* [AIM OF THE EXERCISE]
Whenever a line of the entries below holds the string "jrnl", copy that line and return it.

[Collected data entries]
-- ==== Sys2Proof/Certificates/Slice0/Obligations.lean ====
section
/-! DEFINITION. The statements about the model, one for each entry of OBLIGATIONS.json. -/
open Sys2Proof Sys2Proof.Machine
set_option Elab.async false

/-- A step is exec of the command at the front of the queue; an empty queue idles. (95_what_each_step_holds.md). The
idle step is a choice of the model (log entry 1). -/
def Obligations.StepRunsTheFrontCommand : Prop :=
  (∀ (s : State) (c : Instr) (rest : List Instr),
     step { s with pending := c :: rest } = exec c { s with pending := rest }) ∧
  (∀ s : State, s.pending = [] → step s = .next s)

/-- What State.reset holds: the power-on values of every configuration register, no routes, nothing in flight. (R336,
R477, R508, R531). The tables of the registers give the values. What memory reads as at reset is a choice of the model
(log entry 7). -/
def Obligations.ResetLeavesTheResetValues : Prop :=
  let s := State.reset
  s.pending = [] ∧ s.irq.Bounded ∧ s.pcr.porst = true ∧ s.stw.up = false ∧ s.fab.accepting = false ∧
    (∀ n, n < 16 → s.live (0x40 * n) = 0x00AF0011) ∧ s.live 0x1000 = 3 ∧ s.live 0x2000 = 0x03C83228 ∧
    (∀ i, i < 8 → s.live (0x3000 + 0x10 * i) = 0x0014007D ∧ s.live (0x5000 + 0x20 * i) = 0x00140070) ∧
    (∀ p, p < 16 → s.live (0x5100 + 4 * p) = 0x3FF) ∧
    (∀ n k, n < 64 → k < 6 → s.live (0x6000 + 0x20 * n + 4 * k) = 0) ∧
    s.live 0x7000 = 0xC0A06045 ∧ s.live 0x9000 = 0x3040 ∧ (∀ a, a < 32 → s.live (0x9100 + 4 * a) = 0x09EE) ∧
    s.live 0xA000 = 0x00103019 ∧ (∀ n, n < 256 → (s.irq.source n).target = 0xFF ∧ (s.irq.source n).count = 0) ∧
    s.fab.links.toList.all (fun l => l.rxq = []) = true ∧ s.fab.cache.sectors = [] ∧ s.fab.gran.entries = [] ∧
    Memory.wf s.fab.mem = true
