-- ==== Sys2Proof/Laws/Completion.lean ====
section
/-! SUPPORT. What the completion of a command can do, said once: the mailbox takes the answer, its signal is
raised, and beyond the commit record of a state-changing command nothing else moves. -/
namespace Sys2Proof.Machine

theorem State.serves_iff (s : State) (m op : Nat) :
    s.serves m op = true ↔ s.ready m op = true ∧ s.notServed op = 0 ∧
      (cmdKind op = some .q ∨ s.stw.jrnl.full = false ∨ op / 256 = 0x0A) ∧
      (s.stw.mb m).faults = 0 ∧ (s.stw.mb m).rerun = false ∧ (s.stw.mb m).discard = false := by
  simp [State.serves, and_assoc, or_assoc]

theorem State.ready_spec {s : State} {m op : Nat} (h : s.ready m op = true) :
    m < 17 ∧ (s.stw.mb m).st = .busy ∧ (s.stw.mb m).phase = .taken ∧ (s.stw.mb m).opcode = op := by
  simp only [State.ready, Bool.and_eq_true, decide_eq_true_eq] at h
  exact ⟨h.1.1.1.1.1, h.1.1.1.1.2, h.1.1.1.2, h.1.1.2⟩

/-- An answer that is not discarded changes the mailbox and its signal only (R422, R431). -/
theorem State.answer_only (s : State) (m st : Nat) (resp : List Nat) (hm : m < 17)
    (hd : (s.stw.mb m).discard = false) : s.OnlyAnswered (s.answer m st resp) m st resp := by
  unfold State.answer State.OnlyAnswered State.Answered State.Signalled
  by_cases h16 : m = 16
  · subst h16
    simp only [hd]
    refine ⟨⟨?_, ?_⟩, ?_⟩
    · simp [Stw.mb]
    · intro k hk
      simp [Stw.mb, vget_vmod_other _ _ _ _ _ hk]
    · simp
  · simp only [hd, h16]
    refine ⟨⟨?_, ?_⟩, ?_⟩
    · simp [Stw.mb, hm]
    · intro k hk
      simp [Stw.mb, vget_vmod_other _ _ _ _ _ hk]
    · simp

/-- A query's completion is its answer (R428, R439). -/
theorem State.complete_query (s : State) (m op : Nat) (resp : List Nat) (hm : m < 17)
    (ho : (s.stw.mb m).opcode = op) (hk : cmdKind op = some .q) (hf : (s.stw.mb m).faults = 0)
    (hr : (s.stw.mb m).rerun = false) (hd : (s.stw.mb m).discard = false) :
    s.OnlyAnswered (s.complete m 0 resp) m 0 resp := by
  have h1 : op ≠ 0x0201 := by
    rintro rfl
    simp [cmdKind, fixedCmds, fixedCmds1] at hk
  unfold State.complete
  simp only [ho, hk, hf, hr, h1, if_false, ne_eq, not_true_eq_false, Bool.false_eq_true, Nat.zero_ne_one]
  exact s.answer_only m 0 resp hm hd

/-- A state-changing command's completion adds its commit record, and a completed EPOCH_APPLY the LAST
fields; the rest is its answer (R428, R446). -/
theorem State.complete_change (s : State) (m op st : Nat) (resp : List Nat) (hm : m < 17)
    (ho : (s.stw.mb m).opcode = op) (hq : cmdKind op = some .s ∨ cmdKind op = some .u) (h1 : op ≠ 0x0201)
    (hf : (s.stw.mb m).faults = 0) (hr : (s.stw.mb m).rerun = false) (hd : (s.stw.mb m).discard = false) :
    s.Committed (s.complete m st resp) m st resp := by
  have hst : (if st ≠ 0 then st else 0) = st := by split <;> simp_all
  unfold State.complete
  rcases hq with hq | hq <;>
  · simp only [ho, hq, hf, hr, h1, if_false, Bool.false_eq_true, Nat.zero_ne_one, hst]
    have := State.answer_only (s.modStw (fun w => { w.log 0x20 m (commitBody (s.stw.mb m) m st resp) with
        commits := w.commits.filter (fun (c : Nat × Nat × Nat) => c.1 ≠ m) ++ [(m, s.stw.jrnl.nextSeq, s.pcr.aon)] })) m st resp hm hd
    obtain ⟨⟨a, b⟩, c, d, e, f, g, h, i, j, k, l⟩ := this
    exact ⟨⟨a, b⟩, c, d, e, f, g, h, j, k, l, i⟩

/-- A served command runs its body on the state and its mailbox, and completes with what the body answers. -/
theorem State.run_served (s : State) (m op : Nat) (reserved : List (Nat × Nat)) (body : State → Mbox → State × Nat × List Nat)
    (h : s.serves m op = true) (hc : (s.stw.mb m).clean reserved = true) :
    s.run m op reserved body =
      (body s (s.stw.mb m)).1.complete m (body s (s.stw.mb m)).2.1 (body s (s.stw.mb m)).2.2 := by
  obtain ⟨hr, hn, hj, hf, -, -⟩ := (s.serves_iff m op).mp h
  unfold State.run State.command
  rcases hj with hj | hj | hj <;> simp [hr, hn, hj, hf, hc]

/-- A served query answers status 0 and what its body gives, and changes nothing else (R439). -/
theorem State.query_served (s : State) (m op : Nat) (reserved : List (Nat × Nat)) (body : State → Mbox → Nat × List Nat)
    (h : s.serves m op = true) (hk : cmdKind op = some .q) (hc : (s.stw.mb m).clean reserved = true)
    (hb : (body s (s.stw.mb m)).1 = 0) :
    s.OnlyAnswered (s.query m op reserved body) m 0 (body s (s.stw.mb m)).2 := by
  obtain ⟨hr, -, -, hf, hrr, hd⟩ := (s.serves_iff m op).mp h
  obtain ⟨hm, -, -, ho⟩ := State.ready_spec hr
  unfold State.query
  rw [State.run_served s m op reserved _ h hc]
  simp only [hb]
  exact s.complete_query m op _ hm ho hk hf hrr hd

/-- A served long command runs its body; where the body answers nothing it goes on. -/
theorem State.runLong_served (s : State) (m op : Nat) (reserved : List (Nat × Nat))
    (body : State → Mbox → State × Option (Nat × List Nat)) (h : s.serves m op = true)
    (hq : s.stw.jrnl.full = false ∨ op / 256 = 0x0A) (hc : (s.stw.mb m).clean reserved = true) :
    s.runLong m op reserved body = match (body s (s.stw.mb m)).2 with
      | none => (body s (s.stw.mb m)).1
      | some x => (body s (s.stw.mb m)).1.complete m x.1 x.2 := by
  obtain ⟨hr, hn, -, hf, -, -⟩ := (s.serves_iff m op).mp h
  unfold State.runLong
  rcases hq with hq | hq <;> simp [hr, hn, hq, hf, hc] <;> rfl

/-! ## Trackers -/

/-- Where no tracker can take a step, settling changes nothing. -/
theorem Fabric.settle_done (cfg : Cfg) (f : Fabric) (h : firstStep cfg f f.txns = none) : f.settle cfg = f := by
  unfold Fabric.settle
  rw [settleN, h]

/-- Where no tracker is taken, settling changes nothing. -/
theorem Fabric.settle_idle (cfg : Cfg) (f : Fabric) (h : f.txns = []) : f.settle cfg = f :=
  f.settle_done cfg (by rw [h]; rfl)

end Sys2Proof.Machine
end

* [PROBLEM SOLUTION]
      (cmdKind op = some .q ∨ s.stw.jrnl.full = false ∨ op / 256 = 0x0A) ∧
        commits := w.commits.filter (fun (c : Nat × Nat × Nat) => c.1 ≠ m) ++ [(m, s.stw.jrnl.nextSeq, s.pcr.aon)] })) m st resp hm hd
    (hq : s.stw.jrnl.full = false ∨ op / 256 = 0x0A) (hc : (s.stw.mb m).clean reserved = true) :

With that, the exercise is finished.